Thursday, September 22, 2011

"Class Warfare"

The last few days have seen a flurry of charges and counter-charges over President Obama's proposal to include tax hikes on the wealthiest American's as a solution to our debt crises and to create enough money to implement a "jobs program." The immediate and vociferous response from the Republican's was that he was initiating "class warfare" pitting one class against another.

The sad truth is that we have had class warfare for some time and the war is basically over--the rich won. The last three decades have seen an unprecedented rise in persoanl wealth for those at the top of the food chain while those in the middle and at the bottom have stagnated. The irony of the foodfight that erupted over the President's proposals is that it came on the heels of the announcement that there had been an increase in poverty in the U.S. and it had hit modern highs. So the reality is that the rich have been getting richer and the poor poorer for a long time now. Call it the ravages of a class war that was never even or fair.

A recent study by the Economic Policy Institute shows that the gain of wealth by the top five percent of income earners had increased by 81% since 1983 while the middle fifth and and lower had decreased by 7.5%. This is not just a description of the current situation where the rich have won the war, but it is a prescription for serious trouble in the future.

We hear cries that we cannot raise taxes on the "job creators" in the middle of a recession. And yet, these very "job creators" have had an unprecedented ride of prosperity that hasn't really produced jobs. We hear cries that we must fix Medicare and Social Security for so that future generations can benefit, but the solutions offered are private sector solutions--voucherize medicare which would increase the costs to each senior (who tends to be in the bottom group that the EPI study showed had already lost ground economically) by over $6000. Other ideas have been to put the program into indivicual savings accounts that could be invested in the market--at place of great peril and instability.

The proposal made by the President would be to raise taxes at the upper limit from 35% to a little over 39%. These were the rates during the boom era of the nineties which much of the wealth indicated by that upper five percent were grown.
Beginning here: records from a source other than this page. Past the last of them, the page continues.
/-- The lane of an actuator is up and not failed (Table 6.5). -/
def Dev.laneUp (d : Dev) (a : Nat) : Bool := (d.fld F.ACT_STAT_UP).testBit a && !(d.fld F.ACT_STAT_FAILED).testBit a

/-- A VCM loop goes to LOAD (R168). -/
def Dev.loadVcm (d : Dev) (k : Nat) : Dev :=
  let d := (d.microsDown k).enter k 1 false
  d.setLp k { d.lp k with tick := d.now }

/-- A VCM loop may go to LOAD: it is in DOWN, its sets are approved, the spindle is locked and its lane up (Table 6.5). -/
def Dev.mayLoad (d : Dev) (k : Nat) : Bool := d.mode k == 0 && d.setsOk k && d.spinLocked && d.laneUp k

/-- SERVO_LOAD_ORDER (R168): a VCM loop in DOWN, with the spindle locked and its lane up, goes to LOAD. -/
def execServoLoadOrder (j : Fin 2) (flip : Option Nat) (s : State) : Out :=
  s.doesIn 3 fun d => d.acceptOrder j flip (d.isOrder 1) fun o d =>
    d.takeOrder o.loop o.tag 1 (decide (o.loop < 2) && d.mayLoad o.loop) fun d => d.loadVcm o.loop

/-- Start of a seek of a VCM loop (R166, Table 6.5): the profile starts from the estimate; microactuators bound elsewhere go to DOWN. -/
def Dev.startSeek (d : Dev) (k st : Nat) : Dev :=
  let l := d.lp k
  let m := d.mode k
  let ps := d.cfgShift k (if m = 2 then 1 else 0)
  let est (i : Nat) : Int := roundAway (sext 32 (d.fld (F.SRV_XH_XH k i)) * 2 ^ ps) (2 ^ 28)
  let rp := d.target k + l.rho + est 0
  let vp := (if m = 2 then l.vp else 0) + est 1
  let d := (microsOf k).foldl (fun d j => if (d.lp j).tgt ≠ st then d.down j else d) d
  let d := d.setLp k { d.lp k with tgt := st }
  let d := if m = 2 then d else (d.fetchSwap k).enter k 2 false
  let d := if m = 2 then d.shiftXp k (rp - l.rp) (vp - l.vp) else d
  (d.setLp k { d.lp k with rp := rp, vp := vp, ap := 0, ended := false, extra := 0, rho := rp - d.target k }).bump .srv 6

/-- Start of a microactuator's move (Table 6.6). -/
def Dev.startMicro (d : Dev) (k st : Nat) (wr : Bool) (ofs : Int) : Dev :=
  let d := d.setLp k { d.lp k with tgt := st, wr := wr, ofs := ofs, rho := 0 }
  let d := d.setLp k { d.lp k with u0 := d.feedforward k }
  ((d.fetchSwap k).enter k 2 false).bump .srv 6

/-- A FETCH order: a seek of a VCM loop, or a microactuator's move to its VCM loop's stripe track (R166, R168). -/
def Dev.fetchOrder (d : Dev) (o : ModeOrder) : Dev :=
  let k := o.loop
  let m := d.mode k
  let a := loopAct k
  let okOfs := decide (o.ofs.natAbs ≤ 1024)
  if k < 2 then d.takeOrder k o.tag 2 (decide (2 ≤ m ∧ m ≤ 5) && !(d.lp k).holding && d.setsOk k && okOfs) (·.startSeek k o.stripe)
  else
    d.takeOrder k o.tag 2 ((m == 0 || decide (3 ≤ m ∧ m ≤ 5)) && d.setsOk k && okOfs && decide (2 ≤ d.mode a ∧ d.mode a ≤ 5) &&
      !(d.lp a).holding && (d.lp a).tgt == o.stripe) (·.startMicro k o.stripe o.wr o.ofs)

/-- SERVO_FETCH_ORDER (R166, R168). A fault that is due comes before the order. -/
def execServoFetchOrder (j : Fin 2) (flip : Option Nat) (s : State) : Out :=
  s.doesIn 3 fun d => d.acceptOrder j flip (d.isOrder 2) fun o d => (d.takeDue o.loop).fetchOrder o

/-- A STAY order: HEEL to STAY, reported when the loop reaches it; a loop already in STAY is reported at once (R168). -/
def Dev.stayOrder (d : Dev) (k tag : Nat) : Dev :=
  let m := d.mode k
  d.takeOrder k tag 5 ((m == 4 || (m == 5 && !(d.lp k).holding)) && d.setsOk k) fun d => (if m = 4 then d.enter k 5 false else d).orderDone k [5]

/-- SERVO_STAY_ORDER (R168). -/
def execServoStayOrder (j : Fin 2) (flip : Option Nat) (s : State) : Out :=
  s.doesIn 3 fun d => d.acceptOrder j flip (d.isOrder 5) fun o d => (d.takeDue o.loop).stayOrder o.loop o.tag

/-- Send a loaded VCM loop to UNLOAD, its microactuators to DOWN first (Table 6.5). -/
def Dev.unloadVcm (d : Dev) (k : Nat) : Dev :=
  if d.mode k = 0 ∨ d.mode k = 6 then d
  else
    let d := (d.microsDown k).enter k 6 false
    d.setLp k { d.lp k with tick := d.now }

/-- An UNLOAD order: accepted in every mode (R164, R168). -/
def Dev.unloadOrder (d : Dev) (k tag : Nat) : Dev :=
  d.takeOrder k tag 6 true fun d =>
    if k < 2 then (if d.mode k = 0 then d.orderDone k [6] else d.unloadVcm k) else (d.down k).orderDone k [6]

/-- SERVO_UNLOAD_ORDER (R168, R209): an UNLOAD order of MSQj, or the retract order of the power-fail sequence to the VCM loop of actuator j, which also sets
RCLAMP. -/
def execServoUnloadOrder (j : Fin 2) (retract : Bool) (flip : Option Nat) (s : State) : Out :=
  s.doesIn 3 fun d =>
    if retract then (if d.hasLoop j then (d.unloadVcm j).setFunc 13 1 else d)
    else d.acceptOrder j flip (d.isOrder 6) fun o d => (d.takeDue o.loop).unloadOrder o.loop o.tag

/-- An OFFSET order (R165): a microactuator loop in HEEL ramps to a new target; U0 is recomputed, no set is swapped. -/
def Dev.offsetOrder (d : Dev) (k tag : Nat) (wr : Bool) (ofs : Int) : Dev :=
    d.takeOrder k tag 7 (decide (2 ≤ k) && d.mode k == 4 && d.setsOk k && decide (ofs.natAbs ≤ 1024)) fun d =>
      let old := d.target k + (d.lp k).rho
      let d := d.setLp k { d.lp k with ofs := ofs, wr := wr }
      let d := d.setLp k { d.lp k with u0 := d.feedforward k }
      let d := d.enter k 3 false
      d.setLp k { d.lp k with rho := old - d.target k }

/-- SERVO_OFFSET_ORDER (R165). -/
def execServoOffsetOrder (j : Fin 2) (flip : Option Nat) (s : State) : Out :=
  s.doesIn 3 fun d => d.acceptOrder j flip (d.isOrder 7) fun o d => (d.takeDue o.loop).offsetOrder o.loop o.tag o.wr o.ofs

/-- SERVO_ORDER_REFUSED (R171): another ORDER code, or a loop that does not exist (R152). -/
def execServoOrderRefused (j : Fin 2) (flip : Option Nat) (s : State) : Out :=
  s.doesIn 3 fun d => d.acceptOrder j flip (fun o => !(d.hasLoop o.loop && [1, 2, 5, 6, 7].contains o.order)) fun o d =>
    (if d.hasLoop o.loop then d.supersede o.loop else d).refuseOrder o.loop o.tag

/-! ## Coefficient memory, injection -/

/-- A write to coefficient memory (R163): refused in an active bank, or in the RAMP set outside DOWN; a write to a bank whose swap is pending
cancels the swap. -/
def Dev.coefWrite (d : Dev) (a v who : Nat) : Dev :=
  let off := a - 0x03010000
  let k := off / 0x2000
  let o := off % 0x2000
  if !d.hasLoop k || decide (0x1400 ≤ o) || (decide (0x1000 ≤ o) && decide (2 ≤ k)) then (d.regWrite a v who).1
  else if 0x1000 ≤ o then
    if d.mode k = 0 then (d.regWrite a v who).1 else d.event .srv 0x05 a (d.mode k) 0 k
  else
    let kind := o / 0x800
    let bank := o % 0x800 / 0x400
    let pend := if kind = 0 then F.SRV_LSTAT_HEEL_PEND k else F.SRV_LSTAT_FETCH_PEND k
    if d.activeBank k kind = bank then d.event .srv 0x05 a (d.mode k) 0 k
    else
      let d := if d.flag pend then (d.setFld pend 0).event .srv 0x06 a (1 - kind) 0 k else d
      (d.regWrite a v who).1

/-- COEF_MEMORY_WRITE (R163). -/
def execCoefMemoryWrite (a v : Word) (who : Requester) (s : State) : Out :=
  s.doesIn 3 fun d => if 0x03010000 ≤ a.toNat ∧ a.toNat < 0x03010000 + 0x2000 * 22 then d.coefWrite a.toNat v.toNat (reqCode who) else d

/-- SRV_INJECT_ARM (R182): a write to SRV.INJECT. -/
def execSrvInjectArm (v : Word) (who : Requester) (s : State) : Out :=
  s.doesIn 3 fun d =>
    let d := (d.regWrite 0x03000030 v.toNat (reqCode who)).1
    { d with srv := { d.srv with injCount := 0 } }

/-! ## Accelerometer -/

/-- An accelerometer sample of six bytes, all 0x00 or all 0xFF, is missing (R181). -/
def sampleMissing (b : Bytes) : Bool := b.all (· == 0) || b.all (· == 0xFF)

/-- Largest magnitude on any axis. -/
def sampleMag (b : Bytes) : Nat :=
  max (sext 16 (leAt b 0 2)).natAbs (max (sext 16 (leAt b 2 2)).natAbs (sext 16 (leAt b 4 2)).natAbs)

/-- A trip of the shock inhibit of actuator a (R144): the inhibit is up and its hold starts again. -/
def Dev.shockTrip (d : Dev) (a : Nat) : Dev :=
  if a = 0 then { d with wrp := { d.wrp with shock0 := some d.now } } else { d with wrp := { d.wrp with shock1 := some d.now } }
def Dev.shockUp (d : Dev) (a : Nat) : Bool := if a = 0 then d.wrp.shock0.isSome else d.wrp.shock1.isSome

/-- ACCEL_SAMPLE (R144, R181): every PERIOD_US a sample of six bytes is read; a valid one goes to WRP, and above ACC_THR it raises the shock
inhibits; MISS_N missing ones in a row fail the accelerometer. (DESIGN CHOICE, log entry 27) -/
def execAccelSample (b : Bytes) (s : State) : Out :=
  s.doesIn 3 fun d =>
    if d.now < d.srv.accAt + 1000 * d.fld F.SRV_ACCEL_PERIOD_US then d
    else
      let d := { d with srv := { d.srv with accAt := d.now } }
      if sampleMissing b then
        let n := d.srv.accMiss + 1
        let d := ({ d with srv := { d.srv with accMiss := n } }).bump .srv 11
        if n = d.fld F.SRV_ACCEL_MISS_N then (d.setFld F.SRV_STAT_ACC_FAIL 1).event .srv 0x0A n 0 0 0 else d
      else
        let d := { d with srv := { d.srv with accMiss := 0 } }
        if d.flag F.WRP_SHOCK_ACC_EN && decide (d.fld F.WRP_SHOCK_ACC_THR < sampleMag b) then
          let acts := if d.v then [0] else [0, 1]
          let mask := acts.foldl (fun m a => if d.shockUp a then m else m ||| (1 <<< a)) 0
          let d := acts.foldl (fun d a => d.shockTrip a) d
          if mask = 0 then d else d.event .wrp 0x05 1 mask (sampleMag b) 0x0102
        else d

end Sys2Proof.Machine
end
Now is it me or does the discussion just not make a lot of sense.

I have traveled extensively internationally and have seen for myself other countries outstripping us with their infrastructure and their safety nets whcih create a more stable and equitable society. I have also seen countries where the rich have accumulated the vast proportion of the wealth and must live in armed, gated enclaves to protect themselves from the poor. These are the extreme examples of where the class war has been won and settled but there is no peace. The question for America is which road will we choose?